# Free RCI Membership for purchases anymore?



## MuranoJo (Jan 21, 2011)

Someone on another forum was asking if free RCI memberships are given out any longer for purchases of SA.  I'm just not sure, so thought I'd ask here.  I kinda think this was just a temporary offer when the market was so hot.

I have membership until Sept. 2025 due to two inexpensive purchases back in '03 or so, so that's pretty sweet.


----------



## retailman (Jan 21, 2011)

This was done by brokers six or seven years ago to drum up interest in
South Africa. It must have worked; alot of people bought one, including
myself.


----------



## MuranoJo (Jan 21, 2011)

Retailman, hope you got a nice long membership.  
There have obviously been ups and downs with SA over the years, but this is certainly a nice bennie we can keep--membership fees aren't cheap and can add up over the years.


----------



## martyap (Jan 23, 2011)

*Finally sold my Durban Sands*

I think these days it might be the reverse......free SA week with every RCI membership purchased  Herb, may he rest in peace, really but a great deal together years back! 

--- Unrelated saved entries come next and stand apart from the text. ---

section
variable (s : State) (p : Nat) (f : Gate → Gate)
@[simp] theorem State.onGate_pending : (s.onGate p f).pending = s.pending := rfl
@[simp] theorem State.onGate_regs : (s.onGate p f).regs = s.regs := rfl
@[simp] theorem State.onGate_shadow : (s.onGate p f).shadow = s.shadow := rfl
@[simp] theorem State.onGate_commitSec : (s.onGate p f).commitSec = s.commitSec := rfl
@[simp] theorem State.onGate_free : (s.onGate p f).free = s.free := rfl
@[simp] theorem State.onGate_out : (s.onGate p f).out = s.out := rfl
@[simp] theorem State.onGate_hosts : (s.onGate p f).hosts = s.hosts := rfl
@[simp] theorem State.onGate_cmds : (s.onGate p f).cmds = s.cmds := rfl
@[simp] theorem State.onGate_grants : (s.onGate p f).grants = s.grants := rfl
@[simp] theorem State.onGate_slots : (s.onGate p f).slots = s.slots := rfl
@[simp] theorem State.onGate_phase : (s.onGate p f).phase = s.phase := rfl
@[simp] theorem State.onGate_straps : (s.onGate p f).straps = s.straps := rfl
@[simp] theorem State.onGate_tcus : (s.onGate p f).tcus = s.tcus := rfl
@[simp] theorem State.onGate_fw : (s.onGate p f).fw = s.fw := rfl
@[simp] theorem State.onGate_gatePins : (s.onGate p f).gatePins = s.gatePins := rfl
@[simp] theorem State.onGate_calHead : (s.onGate p f).calHead = s.calHead := rfl
@[simp] theorem State.onGate_calRunning : (s.onGate p f).calRunning = s.calRunning := rfl
@[simp] theorem State.onGate_switch : (s.onGate p f).switch = s.switch := rfl
@[simp] theorem State.onGate_reverting : (s.onGate p f).reverting = s.reverting := rfl
@[simp] theorem State.onGate_revertAt : (s.onGate p f).revertAt = s.revertAt := rfl
@[simp] theorem State.onGate_judging : (s.onGate p f).judging = s.judging := rfl
@[simp] theorem State.onGate_up : (s.onGate p f).up = s.up := rfl
@[simp] theorem State.onGate_engines : (s.onGate p f).engines = s.engines := rfl
@[simp] theorem State.onGate_shmem : (s.onGate p f).shmem = s.shmem := rfl
@[simp] theorem State.onGate_frames : (s.onGate p f).frames = s.frames := rfl
@[simp] theorem State.onGate_cells : (s.onGate p f).cells = s.cells := rfl
@[simp] theorem State.onGate_nextS : (s.onGate p f).nextS = s.nextS := rfl
@[simp] theorem State.onGate_nextL : (s.onGate p f).nextL = s.nextL := rfl
@[simp] theorem State.onGate_voqs : (s.onGate p f).voqs = s.voqs := rfl
@[simp] theorem State.onGate_txs : (s.onGate p f).txs = s.txs := rfl
@[simp] theorem State.onGate_macs : (s.onGate p f).macs = s.macs := rfl
@[simp] theorem State.onGate_pressOwn : (s.onGate p f).pressOwn = s.pressOwn := rfl
@[simp] theorem State.onGate_pressShared : (s.onGate p f).pressShared = s.pressShared := rfl
@[simp] theorem State.onGate_fus : (s.onGate p f).fus = s.fus := rfl
@[simp] theorem State.onGate_txts : (s.onGate p f).txts = s.txts := rfl
@[simp] theorem State.onGate_walk : (s.onGate p f).walk = s.walk := rfl
@[simp] theorem State.onGate_wheyDue : (s.onGate p f).wheyDue = s.wheyDue := rfl
@[simp] theorem State.onGate_subs : (s.onGate p f).subs = s.subs := rfl
@[simp] theorem State.onGate_lostCopies : (s.onGate p f).lostCopies = s.lostCopies := rfl
@[simp] theorem State.onGate_fences : (s.onGate p f).fences = s.fences := rfl
@[simp] theorem State.onGate_nodes : (s.onGate p f).nodes = s.nodes := rfl
@[simp] theorem State.onGate_shpUntil : (s.onGate p f).shpUntil = s.shpUntil := rfl
@[simp] theorem State.onGate_heldShapes : (s.onGate p f).heldShapes = s.heldShapes := rfl
@[simp] theorem State.onGate_gwq : (s.onGate p f).gwq = s.gwq := rfl
@[simp] theorem State.onGate_watch : (s.onGate p f).watch = s.watch := rfl
@[simp] theorem State.onGate_samples : (s.onGate p f).samples = s.samples := rfl
@[simp] theorem State.onGate_smpSeq : (s.onGate p f).smpSeq = s.smpSeq := rfl
@[simp] theorem State.onGate_smpSkipped : (s.onGate p f).smpSkipped = s.smpSkipped := rfl
@[simp] theorem State.onGate_smpAt : (s.onGate p f).smpAt = s.smpAt := rfl
@[simp] theorem State.onGate_smpUntil : (s.onGate p f).smpUntil = s.smpUntil := rfl
@[simp] theorem State.onGate_smpRun : (s.onGate p f).smpRun = s.smpRun := rfl
@[simp] theorem State.onGate_tabs : (s.onGate p f).tabs = s.tabs := rfl
@[simp] theorem State.onGate_learnq : (s.onGate p f).learnq = s.learnq := rfl
@[simp] theorem State.onGate_crossing : (s.onGate p f).crossing = s.crossing := rfl
@[simp] theorem State.onGate_learnAt : (s.onGate p f).learnAt = s.learnAt := rfl
@[simp] theorem State.onGate_moves : (s.onGate p f).moves = s.moves := rfl
@[simp] theorem State.onGate_hits : (s.onGate p f).hits = s.hits := rfl
@[simp] theorem State.onGate_winOps : (s.onGate p f).winOps = s.winOps := rfl
@[simp] theorem State.onGate_shadows : (s.onGate p f).shadows = s.shadows := rfl
@[simp] theorem State.onGate_slotNext : (s.onGate p f).slotNext = s.slotNext := rfl
@[simp] theorem State.onGate_slotFirst : (s.onGate p f).slotFirst = s.slotFirst := rfl
@[simp] theorem State.onGate_lanes : (s.onGate p f).lanes = s.lanes := rfl
@[simp] theorem State.onGate_trunks : (s.onGate p f).trunks = s.trunks := rfl
@[simp] theorem State.onGate_ntTimes : (s.onGate p f).ntTimes = s.ntTimes := rfl
@[simp] theorem State.onGate_cadTab : (s.onGate p f).cadTab = s.cadTab := rfl
@[simp] theorem State.onGate_cadSrc : (s.onGate p f).cadSrc = s.cadSrc := rfl
@[simp] theorem State.onGate_cadFrom : (s.onGate p f).cadFrom = s.cadFrom := rfl
@[simp] theorem State.onGate_cadOld : (s.onGate p f).cadOld = s.cadOld := rfl
@[simp] theorem State.onGate_cadRcs : (s.onGate p f).cadRcs = s.cadRcs := rfl
@[simp] theorem State.onGate_cadErr : (s.onGate p f).cadErr = s.cadErr := rfl
@[simp] theorem State.onGate_gwTpl : (s.onGate p f).gwTpl = s.gwTpl := rfl
@[simp] theorem State.onGate_gwWin : (s.onGate p f).gwWin = s.gwWin := rfl
@[simp] theorem State.onGate_gwCnt : (s.onGate p f).gwCnt = s.gwCnt := rfl
@[simp] theorem State.onGate_wear : (s.onGate p f).wear = s.wear := rfl
@[simp] theorem State.onGate_swaps : (s.onGate p f).swaps = s.swaps := rfl
@[simp] theorem State.onGate_swapNext : (s.onGate p f).swapNext = s.swapNext := rfl
@[simp] theorem State.onGate_caveRead : (s.onGate p f).caveRead = s.caveRead := rfl
@[simp] theorem State.onGate_swapWait : (s.onGate p f).swapWait = s.swapWait := rfl
@[simp] theorem State.onGate_rowMap : (s.onGate p f).rowMap = s.rowMap := rfl
@[simp] theorem State.onGate_image : (s.onGate p f).image = s.image := rfl
@[simp] theorem State.onGate_applied : (s.onGate p f).applied = s.applied := rfl
@[simp] theorem State.onGate_perfs : (s.onGate p f).perfs = s.perfs := rfl
@[simp] theorem State.onGate_slotUse : (s.onGate p f).slotUse = s.slotUse := rfl
@[simp] theorem State.onGate_events : (s.onGate p f).events = s.events := rfl
@[simp] theorem State.onGate_slotSeen : (s.onGate p f).slotSeen = s.slotSeen := rfl
@[simp] theorem State.onGate_resetCauses : (s.onGate p f).resetCauses = s.resetCauses := rfl
@[simp] theorem State.onGate_sagSupply : (s.onGate p f).sagSupply = s.sagSupply := rfl
@[simp] theorem State.onGate_porstLow : (s.onGate p f).porstLow = s.porstLow := rfl
@[simp] theorem State.onGate_outsAt : (s.onGate p f).outsAt = s.outsAt := rfl
@[simp] theorem State.onGate_tapIr : (s.onGate p f).tapIr = s.tapIr := rfl
@[simp] theorem State.onGate_bsr : (s.onGate p f).bsr = s.bsr := rfl
@[simp] theorem State.onGate_thermalHold : (s.onGate p f).thermalHold = s.thermalHold := rfl
@[simp] theorem State.onGate_coolAt : (s.onGate p f).coolAt = s.coolAt := rfl
@[simp] theorem State.onGate_hot : (s.onGate p f).hot = s.hot := rfl
@[simp] theorem State.onGate_wiping : (s.onGate p f).wiping = s.wiping := rfl
@[simp] theorem State.onGate_startWait : (s.onGate p f).startWait = s.startWait := rfl
@[simp] theorem State.onGate_onAtReset : (s.onGate p f).onAtReset = s.onAtReset := rfl
@[simp] theorem State.onGate_releasedAt : (s.onGate p f).releasedAt = s.releasedAt := rfl
@[simp] theorem State.onGate_serial : (s.onGate p f).serial = s.serial := rfl
@[simp] theorem State.onGate_lifeCycle : (s.onGate p f).lifeCycle = s.lifeCycle := rfl
@[simp] theorem State.onGate_keyHash : (s.onGate p f).keyHash = s.keyHash := rfl
@[simp] theorem State.onGate_otp : (s.onGate p f).otp = s.otp := rfl
@[simp] theorem State.onGate_otpProg : (s.onGate p f).otpProg = s.otpProg := rfl
@[simp] theorem State.onGate_lifeProg : (s.onGate p f).lifeProg = s.lifeProg := rfl
@[simp] theorem State.onGate_bootNext : (s.onGate p f).bootNext = s.bootNext := rfl
@[simp] theorem State.onGate_bootTcu : (s.onGate p f).bootTcu = s.bootTcu := rfl
@[simp] theorem State.onGate_booted : (s.onGate p f).booted = s.booted := rfl
@[simp] theorem State.onGate_pushLen : (s.onGate p f).pushLen = s.pushLen := rfl
@[simp] theorem State.onGate_pushed : (s.onGate p f).pushed = s.pushed := rfl
@[simp] theorem State.onGate_perstHigh : (s.onGate p f).perstHigh = s.perstHigh := rfl
end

I finally found a way to sell my DS weeks to South Africans (as per First Resorts new rules) and make a few $$$.


----------



## MuranoJo (Jan 23, 2011)

Marty, 

Can you share or PM?  Also, what week did you have and was it peak?
Thx.


----------



## bigrick (Jan 24, 2011)

martyap said:


> I think these days it might be the reverse......free SA week with every RCI membership purchased  Herb, may he rest in peace, really but a great deal together years back!
> 
> *I finally found a way to sell my DS weeks to South Africans (as per First Resorts new rules) and make a few $$$.*



What's the scoop?  A PM works for me too.


----------